-- ==== Sys2Proof/Machine/Security.lean ====
section
/-! DEFINITION. Lifecycle fuses, debug challenge and unlock, security status (R431 to R443, R447). -/

namespace Sys2Proof.Machine

/-- A fuse bit to program. -/
inductive Fuse where
  | owner (i : Nat) | seal_ (i : Nat) | retire_ (i : Nat) | rb (i : Nat)
deriving DecidableEq, Repr

/-- One fuse bit programmed: it only goes from 0 to 1 (R431). -/
def blow (s : State) (f : Fuse) : State :=
  let c := s.sec
  { s with sec := match f with
      | .owner i => { c with ownerHash := c.ownerHash ||| BitVec.ofNat 384 (2 ^ i) }
      | .seal_ i => { c with sealBits := c.sealBits ||| BitVec.ofNat 16 (2 ^ i) }
      | .retire_ i => { c with retireBits := c.retireBits ||| BitVec.ofNat 16 (2 ^ i) }
      | .rb i => { c with rb := c.rb ||| BitVec.ofNat 64 (2 ^ i) } }

/-- Bits are programmed one at a time; an interruption after `stop` bits ends the action with FUSE_INTERRUPTED, otherwise
it completes and raises LIFECYCLE_CHANGED (R435). -/
def programFuses (s : State) (action : Nat) (bits : List Fuse) (stop : Option Nat) : Reply :=
  let n := match stop with | some k => k | none => bits.length
  let s1 := (bits.take n).foldl blow s
  if n < bits.length then .done s1 stFuseInterrupted []
  else okWith (raise s1 0x0B01 (it action ++ it (lifecycle s1) ++ it (rbCount s1))) []

/-- The format of LIFECYCLE_SET (R433): KEY_ADDR is 0 except for SEAL. -/
def lifecycleFormatOk (e : Entry) : Bool :=
  let a := fld (pw e 0) 0 2
  let addr := pq e 2
  rsvOk e [0xFF000003, 0, allBits, allBits] && fld (pw e 0) 24 8 == 0x5A && a != 3 &&
  (if a == 0 then addr % 8 == 0 else addr == 0)

/-- The checks common to every LIFECYCLE_SET (R433). -/
def lifecycleChecks (s : State) (e : Entry) : List (Bool × Nat) :=
  [(!lifecycleFormatOk e, stFormat), (s.pwr.state != .parked, stState)]

/-- Bits of a word that are set in it and clear in the fuses, lowest first. -/
def missingBits {n : Nat} (want have_ : BitVec n) : List Nat :=
  (List.range n).filter fun i => want.getLsbD i && !have_.getLsbD i

/-- SEAL: LIFECYCLE_SET action 0 (and the invalid action 3) programs the owner hash, then the SEAL bits still clear; the
debug level falls at the commit point (R434). -/
def execSeal (e : Entry) (stopAfter : Option Nat) (s : State) : Host.Outcome State Fault Refusal :=
  if fld (pw e 0) 0 2 = 0 ∨ fld (pw e 0) 0 2 = 3 then
    .next (command [0x0907] e (fun _ s =>
      checked s (lifecycleChecks s e) fun s =>
        if hostReadEnd s (pq e 2) 96 ≠ .ok then reject s stHostReadError
        else
          let h := sha384 (hostBytes s (pq e 2) 96)
          checked s [(lifecycle s == 2 || (lifecycle s == 1 && h != s.sec.ownerHash), stState),
                     (s.sec.ownerHash &&& ~~~h != 0, stFuseConflict)] fun s =>
            let bits := (missingBits h s.sec.ownerHash).map Fuse.owner ++
              (missingBits (BitVec.ofNat 16 0xFFFF) s.sec.sealBits).map Fuse.seal_
            programFuses (setDebug s .closed 3) 0 bits stopAfter) s)
  else .next s

/-- RETIRE: action 1, in OPEN, or in SEALED at debug level FULL (R434). -/
def execRetire (e : Entry) (stopAfter : Option Nat) (s : State) : Host.Outcome State Fault Refusal :=
  if fld (pw e 0) 0 2 = 1 then
    .next (command [0x0907] e (fun _ s =>
      let ok := lifecycle s == 0 || (lifecycle s == 1 && s.sec.debug == .full)
      checked s (lifecycleChecks s e ++ [(!ok, stState)]) fun s =>
        programFuses (setDebug s .closed 3) 1
          ((missingBits (BitVec.ofNat 16 0xFFFF) s.sec.retireBits).map Fuse.retire_) stopAfter) s)
  else .next s

/-- ROLLBACK_ADVANCE: action 2 sets RB bits until the count equals the running image's ROLLBACK (R434). -/
def execRollbackAdvance (e : Entry) (stopAfter : Option Nat) (s : State) : Host.Outcome State Fault Refusal :=
  if fld (pw e 0) 0 2 = 2 then
    .next (command [0x0907] e (fun _ s =>
      checked s (lifecycleChecks s e ++ [(lifecycle s == 2, stState),
          (decide (s.boot.imgRollback ≤ rbCount s), stAlreadyDone)]) fun s =>
        programFuses s 2 ((List.range (s.boot.imgRollback - rbCount s)).map fun i => Fuse.rb (rbCount s + i)) stopAfter) s)
  else .next s

/-- The 48 bytes of the n-th nonce (R442). -/
def nonceBytes (n : Nat) : List Byte := beBytes 48 (Config.nonce n).toNat

/-- DEBUG_CHALLENGE (R442): a fresh nonce replaces any challenge outstanding. -/
def execDebugChallenge (e : Entry) (s : State) : Host.Outcome State Fault Refusal :=
  .next (command [0x0908] e (fun _ s =>
    checked s [(!rsvOk e [], stFormat), (s.pwr.state == .sleep, stState)] fun s =>
      let n := s.sec.nonces
      let res := (List.range 12).map fun i => BitVec.ofNat 32 (leNat (((nonceBytes n).drop (4 * i)).take 4))
      okWith { s with sec := { s.sec with nonces := n + 1, challenge := some (n, s.time.clk) } } res) s)

/-- CHALLENGE_LAPSE (R442). -/
def execChallengeLapse (s : State) : Host.Outcome State Fault Refusal :=
  .next { s with sec := { s.sec with challenge := none } }

/-- A debug level by its code. -/
def debugOf : Nat → DebugLevel
  | 0 => .closed | 1 => .observe | _ => .full

/-- A failed raise: counted, reported, and its challenge spent (R442, R443). -/
def unlockFail (s : State) (lvl st : Nat) : Reply :=
  let s1 := { s with sec := { s.sec with fails := min 3 (s.sec.fails + 1), challenge := none } }
  .done (raise (count s1 (cnum 11 0)) 0x0B03 (it lvl ++ it st)) st []

/-- The bytes a response signs: NONCE, UID, LEVEL, lifecycle (R443). -/
def unlockMessage (s : State) (n lvl : Nat) : List Byte :=
  nonceBytes n ++ leBytes 16 Config.uid.toNat ++ [BitVec.ofNat 8 lvl, BitVec.ofNat 8 (lifecycle s)]

/-- The key hash R432 names for a raise: the owner's in SEALED, the service key's in OPEN. -/
def unlockKeyHash (s : State) : BitVec 384 := if lifecycle s = 1 then s.sec.ownerHash else Config.keyHash 2

/-- A raise checked against the outstanding challenge `n` (R443). -/
def unlockChecked (s : State) (e : Entry) (n lvl : Nat) : Reply :=
  if hostReadEnd s (pq e 2) 192 ≠ .ok then reject s stHostReadError
  else
    let key := hostBytes s (pq e 2) 96
    if sha384 key ≠ unlockKeyHash s then unlockFail s lvl stLevelDenied
    else if !ecdsaVerify key (sha384 (unlockMessage s n lvl)) (hostBytes s (pq e 2 + 96) 96) then
      unlockFail s lvl stBadResponse
    else
      okWith (setDebug { s with sec := { s.sec with fails := 0, challenge := none } } (debugOf lvl) 0) []

/-- A raise, decided by the first case of R443 that applies. -/
def unlockRaise (r : InFlight) (s : State) (e : Entry) (lvl : Nat) : Reply :=
  if s.pwr.state = .sleep ∨ lifecycle s = 2 then reject s stState
  else if 3 ≤ s.sec.fails then reject s stDebugLocked
  else if lifecycle s = 0 ∧ lvl = 1 then okWith (setDebug { s with sec := { s.sec with fails := 0 } } .observe 0) []
  else match s.sec.challenge with
    | none => reject s stChallengeStale
    | some (n, _) => if r.seen ≠ s.sec.nonces then reject s stChallengeStale else unlockChecked s e n lvl

/-- DEBUG_UNLOCK (R443). -/
def execDebugUnlock (e : Entry) (s : State) : Host.Outcome State Fault Refusal :=
  .next (command [0x0909] e (fun r s =>
    let lvl := fld (pw e 0) 0 2
    checked s [(!rsvOk e [3, 0, allBits, allBits] || lvl == 3 || pq e 2 % 8 != 0, stFormat)] fun s =>
      if lvl ≤ debugCode s.sec.debug then okWith (setDebug s (debugOf lvl) 0) [] else unlockRaise r s e lvl) s)

/-- SEC_STATUS (R447). -/
def execSecStatus (e : Entry) (s : State) : Host.Outcome State Fault Refusal :=
  .next (command [0x090B] e (fun _ s =>
    if !rsvOk e [] then reject s stFormat
    else
      let b := fun (c : Bool) (v : Nat) => if c then v else 0
      let d4 := lifecycle s * 2 ^ 30 + debugCode s.sec.debug * 2 ^ 28 + b (s.sec.ownerHash != 0) (2 ^ 27)
        + b s.sec.challenge.isSome (2 ^ 26) + s.sec.fails * 2 ^ 24 + rbCount s * 2 ^ 16 + s.boot.imgRollback * 2 ^ 8
        + s.boot.keySlot
      okWith s ([BitVec.ofNat 32 d4, BitVec.ofNat 32 s.sec.authMask.toNat, BitVec.ofNat 32 (s.sec.authMask.toNat / 2 ^ 32)] ++
        (List.range 4).map fun i => BitVec.ofNat 32 (Config.uid.toNat / 2 ^ (32 * i)))) s)

end Sys2Proof.Machine
end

····················

Look above for the line with "def unlockMessage (s" and the line with "checked s [(!rsvOk e [3, 0, allBits, allBits]"; transcribe both and all lines in between, exactly, and nothing else.

def unlockMessage (s : State) (n lvl : Nat) : List Byte :=
  nonceBytes n ++ leBytes 16 Config.uid.toNat ++ [BitVec.ofNat 8 lvl, BitVec.ofNat 8 (lifecycle s)]

/-- The key hash R432 names for a raise: the owner's in SEALED, the service key's in OPEN. -/
def unlockKeyHash (s : State) : BitVec 384 := if lifecycle s = 1 then s.sec.ownerHash else Config.keyHash 2

/-- A raise checked against the outstanding challenge `n` (R443). -/
def unlockChecked (s : State) (e : Entry) (n lvl : Nat) : Reply :=
  if hostReadEnd s (pq e 2) 192 ≠ .ok then reject s stHostReadError
  else
    let key := hostBytes s (pq e 2) 96
    if sha384 key ≠ unlockKeyHash s then unlockFail s lvl stLevelDenied
    else if !ecdsaVerify key (sha384 (unlockMessage s n lvl)) (hostBytes s (pq e 2 + 96) 96) then
      unlockFail s lvl stBadResponse
    else
      okWith (setDebug { s with sec := { s.sec with fails := 0, challenge := none } } (debugOf lvl) 0) []

/-- A raise, decided by the first case of R443 that applies. -/
def unlockRaise (r : InFlight) (s : State) (e : Entry) (lvl : Nat) : Reply :=
  if s.pwr.state = .sleep ∨ lifecycle s = 2 then reject s stState
  else if 3 ≤ s.sec.fails then reject s stDebugLocked
  else if lifecycle s = 0 ∧ lvl = 1 then okWith (setDebug { s with sec := { s.sec with fails := 0 } } .observe 0) []
  else match s.sec.challenge with
    | none => reject s stChallengeStale
    | some (n, _) => if r.seen ≠ s.sec.nonces then reject s stChallengeStale else unlockChecked s e n lvl

/-- DEBUG_UNLOCK (R443). -/
def execDebugUnlock (e : Entry) (s : State) : Host.Outcome State Fault Refusal :=
  .next (command [0x0909] e (fun r s =>
    let lvl := fld (pw e 0) 0 2
    checked s [(!rsvOk e [3, 0, allBits, allBits] || lvl == 3 || pq e 2 % 8 != 0, stFormat)] fun s =>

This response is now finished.